Why We Don’t Need Another Hero (Film): Nate Parker’s “The Birth of a Nation”




ALTHOUGH BASED ON the 1831 Nat Turner slave revolt in Southampton, Virginia, Nate Parker’s The Birth of a Nation is, both ironically and by design, more a document of its moment — which is to say, our moment — than it is a window onto the historical event it chronicles. Parker, who wrote, directed, and stars in the film, has been unequivocal about his goals. In the “official tie-in” volume for his film, he asserts that he wanted “to be very intentional about drawing parallels between the past and the present” on the belief that doing so was “the best way to provide context to many of the obstacles we face as I write with race in this country and in the entertainment industry.” What we are meant to see in Parker’s Nat Turner, then, is a portrait of where we are now as a society in terms of race. When, in the aftermath of Turner’s uprising, his wife Cherry surreptitiously tells him that panicked whites are roaming the countryside, “killing people everywhere. For no reason at all, but being black,” we are meant to hear her words as a lament not merely for the scores of slaves and free blacks who, though they were uninvolved in the revolt, were killed nonetheless as conspirators, but also for the Trayvon Martins, Philando Castiles, and Sandra Blands who have perished in the last few years as a result of racially precipitated encounters with police or vigilantes.

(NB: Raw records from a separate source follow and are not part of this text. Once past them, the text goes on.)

/-! ### A due stash release -/

/-- The oldest due release empties the stash once no STASH or UNSTASH decoded before it is left (08 R182). -/
theorem State.stashRelease_due {s : State} {c : CoreId} {tok : Nat} {rest : List Nat} (hdue : (s.core c).stash.releaseDue = tok :: rest)
    (hhold : ∀ x t0, (s.core c).ctl.hold = some (x, t0) → x.stashBefore tok = false)
    (hslots : ∀ x ∈ (s.core c).ctl.slots, x.stashBefore tok = false)
    (hok : ∀ p, (s.core c).part = some p → s.faulted p = false) :
    s.stashRelease c = s.modStash c fun q => { q with fill := 0, dir := [], bytes := [], releaseDue := rest } := by
  have hcore : s.coreFaulted c = false := by
    rw [State.coreFaulted]
    cases hpart : (s.core c).part with
    | none => rfl
    | some p => exact hok p hpart
  have hnone : (s.core c).ctl.slots.any (InFlight.stashBefore tok) = false :=
    List.any_eq_false.mpr fun x hx => by rw [hslots x hx]; nofun
  rw [State.stashRelease]
  simp only [hcore, hdue, hnone, Bool.or_false, Bool.false_eq_true, if_false]
  cases hh : (s.core c).ctl.hold with
  | none => rfl
  | some h => simp only [hhold h.1 h.2 hh, Bool.false_eq_true, if_false]

/-! ### A due UPD -/

/-- The only command of a core waits at the head of its unit: it starts. -/
theorem State.progressCore_of_lone {s : State} {c : CoreId} {p : PartId} {x : InFlight} (hpart : (s.core c).part = some p)
    (hhold : (s.core c).ctl.hold = none) (hslots : (s.core c).ctl.slots = [x]) (hstage : x.stage = .waiting)
    (hskip : s.skips p x = false) : s.progressCore c = s.ran c p x (s.runLine c p x) := by
  have hheld : s.progressHold c = s := by rw [State.progressHold, hhold]
  have hslot : (s.core c).slot x.token = some x := by simp [Core.slot, hslots]
  have hreuse : s.reuseWaits c x = false := State.reuseWaits_of_not_started (by rw [hstage]; nofun)
  have hbefore : ((s.core c).ctl.slots.takeWhile fun y => y.token != x.token) = [] := by simp [hslots]
  have hfree : s.headFree [] x = true := rfl
  rw [State.progressCore, hheld, hpart]
  change s.tryStarts c p ((s.core c).ctl.slots.map (·.token)) = _
  rw [hslots]
  change s.tryStart c p x.token = _
  unfold State.tryStart
  simp only [hslot, hreuse, hstage, hskip, hbefore, hfree, Bool.false_eq_true, if_false, if_true, ne_eq, not_true_eq_false]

The intentional timeliness of The Birth of the Nation has, to a certain extent, been upstaged by its unintentional timeliness. A past allegation of a sexual assault by Parker emerged just as publicity for his film was ramping up, and “our moment” is not only that of #BlackLivesMatter but also a time when public outrage at men (particularly celebrities and athletes) who receive little or no punishment for allegations or convictions of raping or sexually assaulting women is at a particularly high pitch. Former Stanford University swimmer Brock Turner, comedian Bill Cosby, and Republican presidential candidate Donald Trump are only a few of the names in this notorious fraternity. And in the eyes of many, Parker is a prime candidate for inclusion, given that while a college sophomore and a member of the wrestling team at Penn State University in 1999, he and his then-roommate, Jean McGianni Celestin (who shares a writing credit on the film) were accused of raping a female classmate with whom Parker had had a previous consensual sexual encounter. Parker was acquitted of the charges. His roommate was initially convicted but then released on retrial after the victim refused to testify. But the dubious circumstances around the event, the fact that Parker and Celestin apparently harassed the victim in an attempt to prevent her from pressing charges, the fact that she later committed suicide, and Parker’s sometimes self-serving attempts to explain and mitigate his culpability for what transpired 17 years ago, have made it impossible for some would-be viewers not to equate a decision to see the film with an exoneration of Parker and a further victimization of the deceased young woman. Indeed, late this past summer New York Times columnist and Purdue professor Roxane Gay announced that she would not see the film, declaring herself unable to “separate the art and the artist, just as I cannot separate my blackness and my continuing desire for more representation of the black experience in film from my womanhood, my feminism, my own history of sexual violence, my humanity.”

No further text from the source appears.